4 Rules of Pleasant Communication

How to become a good conversationalist – this is spoken about and written by everyone who is not lazy. Dale Carnegie in 1936 published his famous book “How to make friends and influence people.” Think about it, a great 80 years have passed since then! A lot of it is relevant now, but there are things that are objectively outdated. What really needs to be remembered now, so that communication brings only benefit and pleasant emotions?

Rule 1: Be a Good Listener

In any conversation you need to know when to shut up and listen, and when to tell something or ask an appropriate question. There are two techniques that help you learn to listen:

  • Take notes

When a conversation flashes information that is difficult to remember (for example, some names, last names, phone numbers or company addresses), write them down. The interlocutor will be pleased to see that his or her speech is treated so carefully. These notes later may come in handy for you to ask something or transfer the conversation to another topic. If you are chatting online, it is much easier, because you can see the whole chat history any time. Try to turn to previous messages when communicating in chat messenger, for instance NEEO Messenger. You can chat with people from all over the world there, no matter what language do they speak!

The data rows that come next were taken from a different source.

/-- Settles O40: of the moves of a step only the completion handler's writes `SAMPLE` or sets `READY`, and only a
completed TAKE_SAMPLE clears it. -/
theorem mailboxHasOneProducerOneConsumer : Obligations.MailboxHasOneProducerOneConsumer := by
  intro s t hstep hn
  obtain ⟨-, -, hmoved⟩ := moved_of_step hstep hn
  cases hmoved with
  | completes i main decoded =>
    obtain hkept | ⟨rfl, hcleared⟩ := commandEffect_ready i s.takeEvent
    · exact ⟨by simp [hkept], fun hset hunset => by simp [hkept, hset] at hunset⟩
    · have hresp : (commandEffect .takeSample s.takeEvent).resp = byteWord s.takeEvent.sample := rfl
      exact ⟨by simp [hcleared], fun _ _ => ⟨main, decoded, by simp [hresp, byteWord_eq_ofNat]⟩⟩
  | faults => exact ⟨by simp, fun hset hunset => by simp [hset] at hunset⟩
  | side move =>
    obtain ⟨hsample, hready⟩ | ⟨he, hsample, hready⟩ := move.mailbox
    · exact ⟨by simp [hsample, hready], fun hset hunset => by simp [hready, hset] at hunset⟩
    · exact ⟨fun _ => ⟨he, by simpa using hsample, hready⟩, by simp [hready]⟩

end Sys2Proof.Laws
end

section
/-! A WAIT_READY that holds, along a run (42_sampler.md R133, R136, R137). -/

namespace Sys2Proof.Laws

open Sys2Proof.Machine

/-- MAIN of a running block stands at a WAIT_READY that holds: no sample yet, interrupts enabled, and a conversion in
progress or pending (42_sampler.md R133). -/
structure HoldsAtWait (s : State) : Prop where
  admitted : s.cfg.admitted = true
  running : s.halt = false
  enabled : s.ie = true
  notReady : s.ready = false
  converting : s.adcBusy = true ∨ s.adcPend = true
  atWait : decode s.cfg.nch s.stream s.cp = .ok .waitReady

theorem HoldsAtWait.moves {s : State} (h : HoldsAtWait s) {e : Event} (he : s.nextEvent = e) : s.Moves e :=
  ⟨h.admitted, h.running, he⟩

theorem HoldsAtWait.takeEvent {s : State} (h : HoldsAtWait s) : HoldsAtWait s.takeEvent := by
  obtain ⟨_, _, _, _, _, _⟩ := h
  constructor <;> simpa

/-- While MAIN holds, a step that is no reset is at most the guarded step of another agent. -/
theorem HoldsAtWait.step_sideMove {s : State} (h : HoldsAtWait s) (hn : ∀ d, s.nextEvent ≠ .reset d) :
    ∃ t, step s = .next t ∧ SideMove s.takeEvent s.nextEvent t := by
  have hstep := step_of_moves s _ (h.moves rfl)
  cases he : s.nextEvent with
  | main =>
    have h' := h.takeEvent
    refine ⟨s.takeEvent, ?_, .rests _⟩
    rw [stepRunsTheDecodedCommand s _ (h.moves he) h.atWait]
    exact exec_waitReady_of_holding h'.notReady h'.enabled h'.converting
  | reset d => exact absurd he (hn d)
  | adc v => rw [he] at hstep; exact ⟨_, hstep, sideMove_adcTurn v _⟩
  | adcIsr => rw [he] at hstep; exact ⟨_, hstep, sideMove_adcIsrTurn _⟩
  | timer => rw [he] at hstep; exact ⟨_, hstep, sideMove_timerTurn _⟩
  | tickIsr => rw [he] at hstep; exact ⟨_, hstep, sideMove_tickIsrTurn _⟩

/-- Another agent's step leaves MAIN at its WAIT_READY, which goes on holding unless the sample has come. -/
theorem SideMove.holdsAtWait {s t : State} {e : Event} (move : SideMove s e t) (h : HoldsAtWait s) :
    t.cp = s.cp ∧ t.halt = false ∧ (t.ready = false → HoldsAtWait t) := by
  cases move with
  | rests => exact ⟨rfl, h.running, fun _ => h⟩
  | converts => exact ⟨rfl, h.running, fun _ => { h with converting := .inr rfl }⟩
  | publishes => exact ⟨rfl, h.running, nofun⟩
  | ticks => exact ⟨rfl, h.running, fun _ => { h with }⟩
  | turnsWheel => rw [tickHandler_frame]; exact ⟨rfl, h.running, fun _ => { h with }⟩

/-- No agent's step takes a pending completion away without setting `READY` (42_sampler.md R136, R137). -/
theorem SideMove.adcPend_or_ready {s t : State} {e : Event} (move : SideMove s e t) (pending : s.adcPend = true) :
    t.adcPend = true ∨ t.ready = true := by
  cases move with
  | rests => exact .inl pending
  | converts => exact .inl rfl
  | publishes => exact .inr rfl
  | ticks => exact .inl pending
  | turnsWheel => rw [tickHandler_frame]; exact .inl pending

/-- The next state of a run in which MAIN holds. -/
theorem HoldsAtWait.run_step {r : Nat → State} (run : IsRun r) (noReset : NoReset r) {n : Nat}
    (h : HoldsAtWait (r n)) :
    step (r n) = .next (r (n + 1)) ∧ SideMove (r n).takeEvent (r n).nextEvent (r (n + 1)) := by
  obtain ⟨t, hstep, move⟩ := h.step_sideMove (noReset n)
  obtain hnext | ⟨hstuck, -⟩ := run n
  · cases hstep.symm.trans hnext
    exact ⟨hstep, move⟩
  · exact absurd hstep (hstuck t)

/-- Up to and including the state in which `READY` comes, MAIN stands at its WAIT_READY and no fault is entered. -/
theorem waits_until_ready {r : Nat → State} (run : IsRun r) (noReset : NoReset r) (h0 : HoldsAtWait (r 0)) {n : Nat}
    (notReady : ∀ m < n, (r m).ready = false) :
    (r n).cp = (r 0).cp ∧ (r n).halt = false ∧ ((r n).ready = false → HoldsAtWait (r n)) := by
  induction n with
  | zero => exact ⟨rfl, h0.running, fun _ => h0⟩
  | succ n ih =>
    obtain ⟨hcp, -, hholds⟩ := ih fun m hm => notReady m (Nat.lt_succ_of_lt hm)
    have h := hholds (notReady n (Nat.lt_succ_self n))
    obtain ⟨-, move⟩ := h.run_step run noReset
    obtain ⟨hcp', hrest⟩ := move.holdsAtWait h.takeEvent
    exact ⟨by rw [hcp', takeEvent_cp, hcp], hrest⟩

/-- A completion that is pending stays so while MAIN holds. -/
theorem adcPend_stays_of_holds {r : Nat → State} (run : IsRun r) (noReset : NoReset r)
    (holds : ∀ n, HoldsAtWait (r n)) {n m : Nat} (pending : (r n).adcPend = true) (hm : n ≤ m) :
    (r m).adcPend = true := by
  induction m, hm using Nat.le_induction with
  | base => exact pending
  | succ m _ ih =>
    obtain ⟨-, move⟩ := (holds m).run_step run noReset
    obtain hpend | hready := move.adcPend_or_ready (by simpa using ih)
    · exact hpend
    · simp [(holds (m + 1)).notReady] at hready

/-- The converter's turn, as an event. -/
theorem event_of_adc_turn {e : Event} (h : agentOfEvent e = some .adc) : ∃ v, e = .adc v := by
  cases e <;> simp [agentOfEvent] at h ⊢

/-- The completion handler's turn, as an event. -/
theorem event_of_adcIsr_turn {e : Event} (h : agentOfEvent e = some .adcIsr) : e = .adcIsr := by
  cases e <;> simp [agentOfEvent] at h ⊢

/-- If MAIN held for ever, a completion would come to be pending: otherwise the conversion is in progress for ever, so
the converter's turn comes (42_sampler.md R136). -/
theorem exists_adcPend_of_holds {r : Nat → State} (run : IsRun r) (noReset : NoReset r) (fair : WeaklyFair .adc r)
    (holds : ∀ n, HoldsAtWait (r n)) : ∃ n, (r n).adcPend = true := by
  by_contra hnone
  have hbusy (n : Nat) : (r n).adcBusy = true := (holds n).converting.resolve_right fun hpend => hnone ⟨n, hpend⟩
  have henabled (n : Nat) : enabled .adc (r n) = true := by simp [enabled, adcReady, (holds n).running, hbusy n]
  obtain ⟨m, -, hturn⟩ := fair 0 fun m _ => henabled m
  obtain ⟨v, he⟩ := event_of_adc_turn hturn
  obtain ⟨hstep, -⟩ := (holds m).run_step run noReset
  obtain ⟨hcompletes, -⟩ := conversionCompletes (r m) v ((holds m).moves he)
  exact hnone ⟨m + 1, by rw [Host.Outcome.next.inj (hstep.symm.trans (hcompletes (hbusy m)))]⟩

/-- In a fair run MAIN does not hold for ever: the pending completion keeps its handler enabled, so the handler's turn
comes and sets `READY` (42_sampler.md R137). -/
theorem not_holds_forever {r : Nat → State} (run : IsRun r) (noReset : NoReset r) (fairAdc : WeaklyFair .adc r)
    (fairIsr : WeaklyFair .adcIsr r) : ¬ ∀ n, HoldsAtWait (r n) := by
  intro holds
  obtain ⟨n, hpend⟩ := exists_adcPend_of_holds run noReset fairAdc holds
  have hstays (m : Nat) (hm : n ≤ m) := adcPend_stays_of_holds run noReset holds hpend hm
  obtain ⟨m, hm, hturn⟩ := fairIsr n fun m hm => by
    simp [enabled, adcIsrReady, (holds m).running, (holds m).enabled, hstays m hm]
  have he := event_of_adcIsr_turn hturn
  obtain ⟨hstep, -⟩ := (holds m).run_step run noReset
  obtain ⟨hpublishes, -⟩ := completionHandlerPublishesTheSample (r m) ((holds m).moves he)
  have hready : (r (m + 1)).ready = true := by
    rw [Host.Outcome.next.inj (hstep.symm.trans (hpublishes ⟨(holds m).enabled, hstays m hm⟩))]
  simp [(holds (m + 1)).notReady] at hready

end Sys2Proof.Laws
end

section
/-! The statement of 42_sampler.md on fair runs. -/

namespace Sys2Proof.Laws

open Sys2Proof.Machine

/-- Settles O41: MAIN holds until `READY` comes, and in a fair run it cannot hold for ever; the state asked for is the
first with `READY` 1. -/
theorem holdingWaitGetsItsSampleInAFairRun : Obligations.HoldingWaitGetsItsSampleInAFairRun := by
  rintro r ⟨run, fairIsr, fairAdc⟩ noReset admitted noStall running enabled notReady converting atWait
  have h0 : HoldsAtWait (r 0) := ⟨admitted, running, enabled, notReady, converting, atWait⟩
  have hcomes : ∃ n, (r n).ready = true := by
    by_contra hnever
    have hno (n : Nat) : (r n).ready = false := Bool.eq_false_iff.mpr fun hready => hnever ⟨n, hready⟩
    refine not_holds_forever run noReset (fairAdc noStall) fairIsr fun n => ?_
    obtain ⟨-, -, hholds⟩ := waits_until_ready run noReset h0 (n := n) fun m _ => hno m
    exact hholds (hno n)
  have hbefore (m : Nat) (hm : m < Nat.find hcomes) : (r m).ready = false :=
    Bool.eq_false_iff.mpr (Nat.find_min hcomes hm)
  obtain ⟨hcp, hhalt, -⟩ := waits_until_ready run noReset h0 hbefore
  refine ⟨Nat.find hcomes, Nat.find_spec hcomes, hcp, hhalt, fun m hm => ⟨hbefore m hm, ?_⟩⟩
  obtain ⟨hcp, -⟩ := waits_until_ready run noReset h0 (n := m) fun k hk => hbefore k (hk.trans hm)
  exact hcp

  • Hasty answers to questions are bad

Such answers, which are blurred out before the question is completely formulated or just answered, give the impression that you are not considering your words. Breathe in and out, and then answer. So, you will look more confident, and it will seem to the interlocutor that you had time to think about his or her question and weigh your words.

Rule 2: Do Not Interrupt!

People are very annoyed when their speech is interrupted by all sorts of “But I…”, “And my company…”, “I understood everything, but…”. Let the person finish their thought, and then speak for yourself. If the interlocutor speaks long enough, and you are afraid to forget what you wanted to say, use the previous advice. Make yourself a note with a reminder and the key thought of your question. Interruption turns you into a rude and ill-mannered person with whom it will be unpleasant to communicate. You should not form such an impression of yourself if you are interested in effective communication.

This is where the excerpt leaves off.